• [Action item]: Only one stretch of the data below is wanted: the lines from the one with "def Chip.combineBad (c" through the one with "c.laneCombines k &&", repeated exactly.

• [Record excerpts]:
..........
-- ==== Sys2Proof/Machine/Admission.lean ====
section
/-! DEFINITION. Admission control (R323 to R353): the checks of a job descriptor in the order of R346, its costs (Table 11-5), the promise arithmetic, the calendar test, and what an admission or a refusal leaves. -/

namespace Sys2Proof.Machine

/-! Reason codes (Table 11-9). -/

def rOk : Nat := 0x00
def rNoCapacity : Nat := 0x01
def rLatency : Nat := 0x02
def rStopped : Nat := 0x03
def rVoid : Nat := 0x04
def rCoex : Nat := 0x05
def rLate : Nat := 0x06
def rNotNegotiated : Nat := 0x07
def rSealFail : Nat := 0x08
def rExhausted : Nat := 0x09
def rBad : Nat := 0x0A
def rCalibrating : Nat := 0x0B
def rDuty : Nat := 0x0C
def rNotInProfile : Nat := 0x0D
def rBusFault : Nat := 0x0E
def rDrain : Nat := 0x0F

/-- A verdict: reason, resource and shortfall (Table 11-7). -/
structure Verdict where
  reason : Nat
  res : Nat
  short : Nat
deriving DecidableEq, Repr

def Verdict.ok : Verdict := { reason := 0, res := 0, short := 0 }
def Verdict.plain (r : Nat) : Verdict := { reason := r, res := 0, short := 0 }

/-! What a descriptor asks for. -/

/-- A DRM option byte (Table 07-2). -/
def optDrm (o : Nat) : Bool := o == 0x20 || o == 0x21 || o == 0x22
def optAm (o : Nat) : Bool := o == 0x02 || o == 0x03 || o == 0x04

/-- The stage count that an option byte requires; `none` where any serves (0x30), 7 for an unlisted byte. -/
def optStages (o : Nat) : Option Nat :=
  if o = 0x01 then some 4 else if optAm o then some 6 else if o = 0x10 then some 1
  else if o = 0x20 ∨ o = 0x21 then some 6 else if o = 0x22 then some 4
  else if o = 0x30 then none else some 7

/-- Measurement fields (Table 10-1). -/
def mInterval (d : List Byte) : Nat := bits (dF0 d) 0 16
def mAlign (d : List Byte) : Bool := (dF0 d).testBit 16
def mRecords (d : List Byte) : Bool := (dF0 d).testBit 17
def mLog (d : List Byte) : Bool := (dF0 d).testBit 18
def mType (d : List Byte) : Nat := bits (dF0 d) 24 8

/-- Body length of a Swatch kind (Table 10-2). -/
def swatchBody (ty : Nat) : Nat :=
  if ty = 0x41 then 32 else if ty = 0x42 then 20 else if ty = 0x43 then 32 else if ty = 0x44 then 528
  else if ty = 0x45 then 44 else if ty = 0x46 then 32 else 24

/-- The descriptor is of a kind that emits records (Table 11-5). -/
def emits (d : List Byte) : Bool :=
  let k := dKind d
  (k == 1 && optDrm (dOption d)) || k == 2 || k == 3 || k == 4 || k == 5 || k == 7 || k == 8

/-- The job itself emits records: a measurement only with records set. -/
def emitsNow (d : List Byte) : Bool := emits d && (dKind d != 5 || mRecords d)

/-- Instance class of a job, with its limit (Table 11-3): AM, ensemble, DRM channel, MSC decoder, follow, measurement. -/
def instClass (d : List Byte) : Option (Nat × Nat) :=
  let k := dKind d
  if k = 1 then
    if optAm (dOption d) then some (1, 64) else if dOption d = 0x10 then some (2, 8) else if optDrm (dOption d) then some (3, 16) else none
  else if k = 2 then some (4, 32) else if k = 5 then some (6, 256) else if k = 6 then some (5, 8) else none

/-- Costs of a job (Table 11-5). -/
structure Cost where
  lanes : List Nat
  trellis : Nat
  tdi : Nat
  lnk : Nat
  mean : Nat
  burst : Nat
  lmin : Nat
deriving DecidableEq, Repr

/-- Audio-port rate (AUD_CFG[2]). -/
def Chip.audRate (c : Chip) : Nat := if c.bit 0x640 2 then 32000 else 48000

/-- The lane of an MSC, stream or measurement job carries DRM+ (option 0x22). -/
def Chip.isDrmPlus (c : Chip) (k : Nat) : Bool := c.laneOption k == 0x22

/-- What a descriptor costs (R333, Table 11-5). -/
def Chip.cost (c : Chip) (d : List Byte) : Cost :=
  let k := dKind d
  let lane := hLane (dHandle d)
  let o := dOption d
  let none_ : Cost := { lanes := [], trellis := 0, tdi := 0, lnk := 0, mean := 0, burst := 0, lmin := 0 }
  if k = 1 then
    let ls := if c.laneCombines lane then [lane, lane + 1] else [lane]
    if o = 0x10 then { none_ with lanes := ls, trellis := 774 }
    else if o = 0x20 ∨ o = 0x21 then { none_ with lanes := ls, trellis := 99, mean := 1024, burst := 1040, lmin := 588 }
    else if o = 0x22 then { none_ with lanes := ls, trellis := 111, mean := 4096, burst := 1040, lmin := 133 }
    else { none_ with lanes := ls }
  else if k = 2 then
    let cu := bits (dF0 d) 0 10
    let s := bits (dF0 d) 16 8
    let raw := (dF0 d).testBit 24
    let u := 24 * s + 24 * ceilDiv (24 * s) 1008
    let sf := 4 * ceilDiv (110 * s) 4 + 24 * ceilDiv (110 * s) 1008
    { none_ with trellis := ceilDiv (192 * s + 6) 24, tdi := ceilDiv cu 2, mean := ceilDiv (u * 125) 3, burst := max u sf, lmin := if raw then 496 else 596 }
  else if k = 3 then
    let r := bits (dF0 d) 0 11 * 100
    let long := (dF0 d).testBit 11
    let streams := (List.range 4).filter fun i => (dF0 d).testBit (12 + i)
    let plus := c.isDrmPlus lane
    let n := if plus then ceilDiv r 80 else ceilDiv (r * 4) 80
    let u := n + 28 * (ceilDiv n 1008 + streams.length)
    let steps := if plus then ceilDiv r 10 + 12 else ceilDiv (r * 4) 10 + 18
    { none_ with
      trellis := if plus then ceilDiv steps 25 else ceilDiv steps 100
      tdi := if plus then 96 else if long then 64 else 16
      mean := if plus then u * 10 else ceilDiv (u * 10) 4
      burst := u
      lmin := if plus then (if long then 650 else 138) else (if long then 2286 else 648) }
  else if k = 4 then
    if o = 0x10 then { none_ with mean := 320, burst := 28, lmin := 4 } else { none_ with mean := 6500, burst := 624, lmin := 14 }
  else if k = 5 then
    let ty := mType d
    let extra := if ty = 0x43 ∨ ty = 0x44 ∨ ty = 0x45 then 110 else if ty = 0x46 then (if c.isDrmPlus lane then 115 else 550) else 3
    let len := 16 + swatchBody ty
    { none_ with mean := if mRecords d then ceilDiv (len * 1024) (mInterval d) else 0, burst := if mRecords d then len else 0, lmin := mInterval d + extra }
  else if k = 6 then
    let b := if fProg d = 15 then 0 else ceilDiv ((fRange d + 1) * c.audRate) 1024
    { none_ with lanes := fLanes d, lnk := b }
  else if k = 7 then { none_ with mean := 135168000, burst := 528, lmin := 2 }
  else { none_ with mean := c.reg 0x702 * 1000, burst := 528 }

/-! R324: the checks that refuse with BAD_PARAMETER, and R17, R325: OBJECT_STOPPED. -/

/-- A window runs: WIN_STATE settling or running (R72). -/
def Chip.winRuns (c : Chip) (w : Nat) : Bool := c.reg (winA w 2) == 1 || c.reg (winA w 2) == 2

/-- The window's converter, 0 or 1. -/
def Chip.winSrc (c : Chip) (w : Nat) : Nat := c.reg (winA w 1)

/-- A combining lane would break R57. -/
def Chip.combineBad (c : Chip) (k : Nat) : Bool :=
  let w1 := c.laneWin k
  let w2 := c.laneWin2 k
  c.laneCombines k && (k % 2 == 1 || (c.lane (k + 1)).job.isSome || c.winSrc w1 == c.winSrc w2 || c.reg (winA w1 0) != c.reg (winA w2 0))

/-- Magnitude of a lane's NCO word. -/
def Chip.ncoMag (c : Chip) (k : Nat) : Nat := (toSigned 32 (c.reg (laneA k 1))).natAbs

/-- A lane may not start (R109), or its option byte does not suit it (R134, R163, R164, R202). The second front of a pair is no case of R57: its slot is taken (R56), so the calendar refuses it. -/
def Chip.laneBad (c : Chip) (k option : Nat) : Bool :=
  let n := c.laneStages k
  11 < c.laneWin k || n == 7 || !(decide (4 ≤ c.laneFade k) && decide (c.laneFade k ≤ 10)) || !c.bankOk (c.laneBank k) ||
    c.combineBad k ||
    (match optStages option with
      | some m => m == 7 || n != m
      | none => 6 < n) ||
    (option == 0x10 && 0x60580000 < c.ncoMag k)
..........
• [Solution for this task]:
def Chip.combineBad (c : Chip) (k : Nat) : Bool :=
  let w1 := c.laneWin k
  let w2 := c.laneWin2 k
  c.laneCombines k && (k % 2 == 1 || (c.lane (k + 1)).job.isSome || c.winSrc w1 == c.winSrc w2 || c.reg (winA w1 0) != c.reg (winA w2 0))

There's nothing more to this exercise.